In: Finance
Sinclair Manufacturing and Boswell Brothers Inc. are both involved in the production of tile for the home-building industry. Their financial information is as follows:
Capital Structure | |||||
Sinclair | Boswell | ||||
Debt @ 12% | $1,320,000 | 0 | |||
Common stock, $10 per share | 880,000 | $2,200,000 | |||
$2,200,000 | $2,200,000 | ||||
Common shares | 88,000 | 220,000 | |||
Operating Plan | |||||
Sales (62,000 units at $25 each) | $1,550,000 | $1,550,000 | |||
Less: Variable costs | 1,116,000 | 744,000 | |||
($18 per unit) | ($12 per unit) | ||||
Fixed costs | 0 | 312,000 | |||
Earnings before interest and taxes (EBIT) | $434,000 | $494,000 | |||
a.

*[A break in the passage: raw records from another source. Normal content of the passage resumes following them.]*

-- ==== Sys2Proof/Machine/Command.lean ====
section
/-! DEFINITION. What the ostler does for every packet: addresses of a queue's context, accesses with their answers, the level
stack, fetch-ahead, queue errors (R323, R330 to R336, R341, R342). -/

namespace Sys2Proof.Machine

/-! ## Addresses of a context (R323, R330) -/

/-- A range of a context checked page by page: its pieces, or the code of the first page that fails. -/
def ctxRange (s : State) (part ctx va n : Nat) (need : Need) : State × Option Nat × List (Loc × Nat) :=
  if !(canonical va && canonical (va + n - 1)) then (s, some 64, [])
  else
    (pageStarts va n).foldl (fun (r : State × Option Nat × List (Loc × Nat)) a =>
      match r.2.1 with
      | some _ => r
      | none =>
        let w := walk r.1 part ctx 0 a
        match w.2 with
        | none => (w.1, some 64, r.2.2)
        | some (e, b) =>
          let c := checkLeaf w.1 part ctx e b a need
          match c.2 with
          | .ok l => (c.1, none, r.2.2 ++ [(l, min (va + n) (a / 65536 * 65536 + 65536) - a)])
          | .bad k => (c.1, some k, r.2.2)
          | .wait => (c.1, some 64, r.2.2)) (s, none, [])

/-- The core number of the ostler's own requests to peers. -/
def ostlerCore : Nat := 255

/-- Bytes written through the pieces of a range: here at once, at a peer or host by an access that `owner` and `id` wait for. -/
def writePieces (s : State) (ps : List (Loc × Nat)) (owner id : Nat) (bs : List Byte) : State :=
  (ps.foldl (fun (r : State × List Byte) p =>
    let now := r.2.take p.2
    let l := p.1
    (if l.kind = 0 then homeWrite r.1 l (r.1.owner l.part) now
     else if l.kind = 1 then
       sendPeer r.1 l.part l.ctx ostlerCore l.dest owner id (.write (((List.range now.length).map (l.addr + ·)).zip (ofBytes now)))
     else sendHost r.1 l owner id (some now) now.length, r.2.drop p.2)) (s, bs)).1

/-- A write of a context that nothing waits for: what does not translate is dropped. -/
def ctxWrite (s : State) (part ctx va : Nat) (bs : List Byte) : State :=
  let r := ctxRange s part ctx va bs.length ⟨false, true, false⟩
  match r.2.1 with
  | none =>
    let s := writePieces r.1 r.2.2 7 0 bs
    { s with remotes := s.remotes.filter fun m => !(m.2.host && m.2.owner == 7) }
  | some _ => r.1

/-- A value at its home as it stands, with nothing pending applied: what a watch sees (R338). -/
def peekByte (s : State) (l : Loc) (own : Nat) : Byte × Bool :=
  match findWay s (homeSlice s l) (l.addr / 128) with
  | some k =>
    let x := lineAt s k
    if x.own = own then (lineByte x.data (l.addr % 128), x.bad (l.addr % 128) 1) else (hbmByte s own l.addr, false)
  | none => (hbmByte s own l.addr, inList (l.addr / 32) s.memPois)

def peekNat (s : State) (l : Loc) (own n : Nat) : Nat × Bool :=
  let bs := (List.range n).map fun i => peekByte s { l with addr := l.addr + i } own
  (leNat (bs.map Prod.fst), bs.any Prod.snd)

/-! ## Queues -/

def State.modWq (s : State) (q : Nat) (f : WorkQueue → WorkQueue) : State := { s with wqs := tset s.wqs q (f (s.wq q)) }

/-- The depth of the innermost level: 0 for the stream. -/
def WorkQueue.depth (w : WorkQueue) : Nat := w.levels.length - 1

/-- Where the next packet lies. -/
def WorkQueue.here (w : WorkQueue) : Nat :=
  match w.levels with
  | l :: _ => l.base + l.pos
  | [] => 0

/-- Bytes of the innermost level from the next packet on: up to TAIL in the stream, to the end of a buffer or body. -/
def WorkQueue.left (w : WorkQueue) : Nat :=
  match w.levels with
  | [_] => w.tail - w.headp
  | l :: _ => l.len - l.pos
  | [] => 0

/-- A queue that may run a packet, or go on with one (R330, R343). -/
def wqLive (s : State) (q : Nat) : Bool :=
  s.phase == .ready && s.ostler && (s.wq q).en && decide (2 ≤ (s.wq q).state) && decide ((s.wq q).state ≤ 4)

/-- An event record (R340, R342). -/
def eventBytes (s : State) (q kind arg : Nat) : List Byte :=
  natLe 16 (q % 65536 + kind % 256 * 2 ^ 16 + arg % 2 ^ 32 * 2 ^ 32 + s.clock % 2 ^ 64 * 2 ^ 64)

/-- An event record written with nothing waiting for it. -/
def postEvent (s : State) (q kind arg : Nat) : State :=
  let w := s.wq q
  if w.evt = 0 then s
  else (ctxWrite s w.part w.ctx (w.evt + 16 * w.evidx) (eventBytes s q kind arg)).modWq q fun w => { w with evidx := (w.evidx + 1) % 256 }

/-- The accesses of a queue's packet to peers and hosts are forgotten. -/
def dropRemotes (s : State) (q : Nat) : State :=
  { s with remotes := s.remotes.filter fun m => !(m.2.owner == 3 && m.2.id == q) }

/-- A packet breaks a rule: the queue stops at it (R342). -/
def wqError (s : State) (q err ecode : Nat) : State :=
  let s := (dropRemotes s q).modWq q fun w => { w with
    state := 5, err := err, ecode := ecode, erradr := w.here, wait := .none, busy := false, step := 0 }
  postEvent s q 1 (ecode * 256 + err)

/-- Levels that have ended return; a LOOP with passes left begins again (R336). -/
def popLevels : Nat → WorkQueue → WorkQueue
  | 0, w => w
  | n + 1, w =>
    match w.levels with
    | l :: l' :: ls =>
      if l.pos < l.len then w
      else if l.kind = 2 ∧ 1 < l.passes then { w with levels := { l with pos := 0, passes := l.passes - 1 } :: l' :: ls, skip := 0 }
      else
        popLevels n { w with
          levels := { l' with pos := l'.pos + l.ret } :: ls
          headp := if ls.isEmpty then w.headp + l.ret else w.headp
          lines := w.lines.filter fun x => x.level != ls.length + 1
          skip := 0 }
    | _ => w

/-- The innermost level moves on by n bytes. -/
def WorkQueue.advance (w : WorkQueue) (n : Nat) : WorkQueue :=
  match w.levels with
  | [l] => { w with levels := [{ l with pos := l.pos + n }], headp := w.headp + n }
  | l :: ls => popLevels 5 { w with levels := { l with pos := l.pos + n } :: ls }
  | [] => w

/-- Nothing is under way: the queue stops when it was asked to, is idle at its tail, or runs on (R332, R345). -/
def WorkQueue.rest (w : WorkQueue) : WorkQueue :=
  { w with
    state := if w.stopReq then 6 else if w.levels.length = 1 ∧ w.headp = w.tail then 1 else 2
    stopReq := false, wait := .none, busy := false, step := 0 }

/-- A packet of n bytes is complete. -/
def wqDone (s : State) (q n : Nat) : State := (dropRemotes s q).modWq q fun w => (w.advance n).rest

/-- A packet goes on later: it waits for something, and a switch waits for it when `busy`. -/
def wqHold (s : State) (q state : Nat) (wait : WqWait) (busy : Bool) (step : Nat) : State :=
  s.modWq q fun w =>
    if w.stopReq ∧ busy = false then
      { w with
        state := 6, paused := if state = 3 then 2 else state, wait := if state = 3 then .none else wait
        busy := false, step := step, stopReq := false }
    else { w with state := state, wait := wait, busy := busy, step := step }

/-- An access of a queue that waits. -/
def ofQueue (q : Nat) (m : Nat × Remote) : Bool := m.2.owner == 3 && m.2.id == q

/-- Some peer has not answered yet. -/
def remoteLeft (s : State) (q : Nat) : Bool := s.remotes.any fun m => ofQueue q m && !m.2.host && !m.2.answered

/-- The answers of a queue's accesses: 0 or a cause code, and the bytes read. What a host sends is not known here. -/
def remoteGot (s : State) (q : Nat) : Nat × List Byte :=
  let rs := s.remotes.filter (ofQueue q)
  let host := if rs.any (fun m => m.2.host && !m.2.answered) && Config.freeChoice s.fresh 1 % 2 == 1 then 305 else 0
  (((rs.map fun m => m.2.status).find? (· != 0)).getD host,
    rs.flatMap fun m =>
      if m.2.answered then toBytes m.2.data else (List.range 64).map fun i => (Config.freeWord s.fresh (m.1 * 64 + i)).truncate 8)

/-- Go on once every access of the packet has its answer: a failed one stops the queue (R335, R342). -/
def wqAnswered (s : State) (q : Nat) (k : List Byte → State → State) : State :=
  if remoteLeft s q then s
  else
    let r := remoteGot s q
    if r.1 = 0 then k r.2 (dropRemotes s q) else wqError s q 3 r.1

/-- A packet whose writes have been sent is complete once they are acknowledged. -/
def wqWritten (s : State) (q n : Nat) : State :=
  if s.remotes.any (ofQueue q) then wqHold s q (s.wq q).state .remote true 1 else wqDone s q n

/-! ## Fetching commands (R330, R332, R336, R341) -/

/-- What a fetch gives. -/
inductive LineGot where
  | ok
  | wait
  | bad (err code : Nat)
deriving DecidableEq, Repr

/-- Bytes of a line at level d that hold commands: in the stream those below TAIL. -/
def lineLimit (w : WorkQueue) (d line : Nat) : Nat :=
  if d = 0 then
    match w.levels.getLast? with
    | some l => min 64 (l.base + l.pos + (w.tail - w.headp) - line * 64)
    | none => 0
  else 64

/-- A line enters the level's buffer. -/
def storeLine (s : State) (q d line : Nat) (bs : List Byte) (pois : Nat) : State :=
  s.modWq q fun w => { w with
    lines := (w.lines.filter fun x => !(x.level == d && x.line == line)) ++ [⟨d, line, bs, pois⟩] }

/-- What a fetch from a peer or host is known by: queue, level, line, and the bytes asked for. -/
def fetchId (q d line n : Nat) : Nat := ((line * 8 + d) * 65 + n) * 8192 + q

/-- A line is read at its home, or asked of a peer or host; of the stream only what lies below TAIL when it is asked for (R332). -/
def fetchLine (s : State) (q d line : Nat) : State × LineGot :=
  let w := s.wq q
  let n := lineLimit w d line
  let r := ctxRange s w.part w.ctx (line * 64) 64 ⟨true, false, false⟩
  match r.2.1, r.2.2 with
  | some c, _ => (r.1, .bad 3 c)
  | none, (l, _) :: _ =>
    if n = 0 then (r.1, .wait)
    else if l.kind = 0 then
      let x := homeRead r.1 l (r.1.owner l.part) n
      (storeLine x.1 q d line x.2.1 (if x.2.2 then 68 else 0), .ok)
    else
      match r.1.remotes.find? fun m => m.2.owner == 8 && m.2.id / (65 * 8192) == line * 8 + d && m.2.id % 8192 == q with
      | none =>
        (if l.kind = 1 then sendPeer r.1 l.part l.ctx ostlerCore l.dest 8 (fetchId q d line n) (.read l.addr n)
         else sendHost r.1 l 8 (fetchId q d line n) none n, .wait)
      | some (ref, m) =>
        if !m.host && !m.answered then (r.1, .wait)
        else
          let s := { r.1 with remotes := tdel r.1.remotes ref }
          let st := if m.answered then m.status else if Config.freeChoice s.fresh 1 % 2 = 1 then 305 else 0
          if st = 76 then (storeLine s q d line (toBytes m.data) 76, .ok)
          else if st ≠ 0 then (s, .bad 3 st)
          else
            (storeLine s q d line
              (if m.answered then toBytes m.data
               else (List.range (m.id / 8192 % 65)).map fun i => (Config.freeWord s.fresh i).truncate 8) 0, .ok)
  | none, [] => (r.1, .wait)

/-- The line holds its bytes up to n. -/
def heldLine (w : WorkQueue) (d line n : Nat) : Option FetchedLine :=
  w.lines.find? fun x => x.level == d && x.line == line && decide (n ≤ x.bytes.length)

/-- The lines of [a, a + n) are held; poison in one is an error. -/
def needLines (s : State) (q d a n : Nat) : List Nat → State × LineGot
  | [] => (s, .ok)
  | line :: ls =>
    let upto := min 64 (a + n - line * 64)
    match heldLine (s.wq q) d line upto with
    | some x => if x.pois = 0 then needLines s q d a n ls else (s, .bad 7 x.pois)
    | none =>
      let r := fetchLine s q d line
      match r.2 with
      | .ok =>
        match heldLine (r.1.wq q) d line upto with
        | some x => if x.pois = 0 then needLines r.1 q d a n ls else (r.1, .bad 7 x.pois)
        | none => (r.1, .wait)
      | .wait => (r.1, .wait)
      | .bad e c => (r.1, .bad e c)

/-- n bytes of commands at a, from lines that are held. -/
def commandBytes (w : WorkQueue) (d a n : Nat) : List Byte :=
  (List.range n).map fun i =>
    match heldLine w d ((a + i) / 64) ((a + i) % 64 + 1) with
    | some x => x.bytes.getD ((a + i) % 64) 0
    | none => 0

/-- The line numbers of [a, a + n). -/
def lineNumbers (a n : Nat) : List Nat := (List.range ((a + n - 1) / 64 + 1 - a / 64)).map (a / 64 + ·)

/-- The stream is known to run on from byte a into a line: the packets on the way are held, and none of them is a LINK that ends before it
(R333). -/
def runsInto (w : WorkQueue) (line : Nat) : Nat → Nat → Bool
  | 0, _ => false
  | fuel + 1, a =>
    if line ≤ a / 64 then true
    else if (heldLine w 0 (a / 64) (a % 64 + 8)).isNone then false
    else
      let h := leNat (commandBytes w 0 a 8)
      let e := a + 8 * fld h 16 8
      if fld h 16 8 = 0 then false
      else if line * 64 < e then true
      else if fld h 0 8 = 9 then false
      else runsInto w line fuel e

/-- COMMAND_LINE_FETCH: a line of the innermost level, up to 256 bytes beyond the packet that runs, is fetched ahead (R341); of the stream
none that follows a LINK in its segment (R333). -/
def execCommandLineFetch (q level line : Nat) (s : State) : Result :=
  let w := s.wq q
  .next (
    match w.levels with
    | l :: _ =>
      if wqLive s q && level == w.depth && w.here / 64 ≤ line && line * 64 ≤ w.here + 256 &&
          decide (line * 64 < min (w.here + w.left) (l.base + l.len)) &&
          (heldLine w level line (lineLimit w level line)).isNone && (level != 0 || runsInto w line 64 w.here) then
        match fetchLine s q level line with
        | (s', .ok) => s'
        | (s', .wait) => s'
        | (_, .bad _ _) => s
      else s
    | [] => s)

/-- The skip count of a WQ_RESUME with SKIP: one packet, whatever it is (R345). -/
def resumeSkip : Nat := 2 ^ 40

/-- What comes next on a queue. -/
inductive Next where
  /-- nothing yet -/
  | wait
  /-- the stream or buffer breaks a rule -/
  | bad (err code : Nat)
  /-- a packet that is passed over, of so many bytes -/
  | pass (n : Nat)
  /-- a packet: its OP and fields -/
  | run (op : Nat) (p : Pkt)
deriving DecidableEq, Repr

/-- The next packet of a queue, fetched and taken apart (R332, R334, R336, R338). -/
def nextPacket (s : State) (q : Nat) : State × Next :=
  let w := s.wq q
  match w.levels with
  | [] => (s, .wait)
  | l :: _ =>
    let d := w.depth
    let a := w.here
    if w.left < 8 then (s, if d = 0 then .wait else .bad 6 0)
    else if l.len < l.pos + 8 then (s, .bad 6 0)
    else
      let r := needLines s q d a 8 (lineNumbers a 8)
      match r.2 with
      | .wait => (r.1, .wait)
      | .bad e c => (r.1, .bad e c)
      | .ok =>
        let h := leNat (commandBytes (r.1.wq q) d a 8)
        let op := fld h 0 8
        let len := fld h 16 8
        if w.skip ≠ 0 ∧ (op ≠ 9 ∨ w.skip = resumeSkip) ∧ len ≠ 0 then (r.1, .pass (8 * len + if op = 6 then 8 * fld h 32 32 else 0))
        else if fld h 24 8 ≠ 0 ∨ 12 < op then (r.1, .bad 1 0)
        else if len = 0 then (r.1, .bad 2 0)
        else if l.len < l.pos + 8 * len then (r.1, .bad 6 0)
        else if w.left < 8 * len then (r.1, .wait)
        else
          let r := needLines r.1 q d a (8 * len) (lineNumbers a (8 * len))
          match r.2 with
          | .wait => (r.1, .wait)
          | .bad e c => (r.1, .bad e c)
          | .ok =>
            let bs := commandBytes (r.1.wq q) d a (8 * len)
            (r.1, .run op ⟨q, fld h 8 8, fld h 32 32, len, (List.range (len - 1)).map fun i => quad bs (8 * i + 8)⟩)

/-- A packet is passed over (R338); one whose end is not there yet waits for TAIL. -/
def passPacket (s : State) (q n : Nat) : State :=
  let w := s.wq q
  match w.levels with
  | [] => s
  | l :: _ =>
    if l.len < l.pos + n then (if w.depth = 0 then wqError s q 6 0 else s.modWq q fun w => { w.advance (l.len - l.pos) with skip := 0 }.rest)
    else if w.left < n then s
    else s.modWq q fun w => { w.advance n with skip := if w.skip = resumeSkip then 0 else (w.advance n).skip - 1 }.rest

end Sys2Proof.Machine
end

If you combine Sinclair’s capital structure with Boswell’s operating plan, what is the DCL? (Round the final answer to 2 decimal places.)
DCL X
b. If you combine Boswell’s capital structure with Sinclair’s operating plan, what is the DCL? (Round the final answer to 2 decimal places.)
DCL X
d. In part b, if sales double, by what percentage will EPS increase?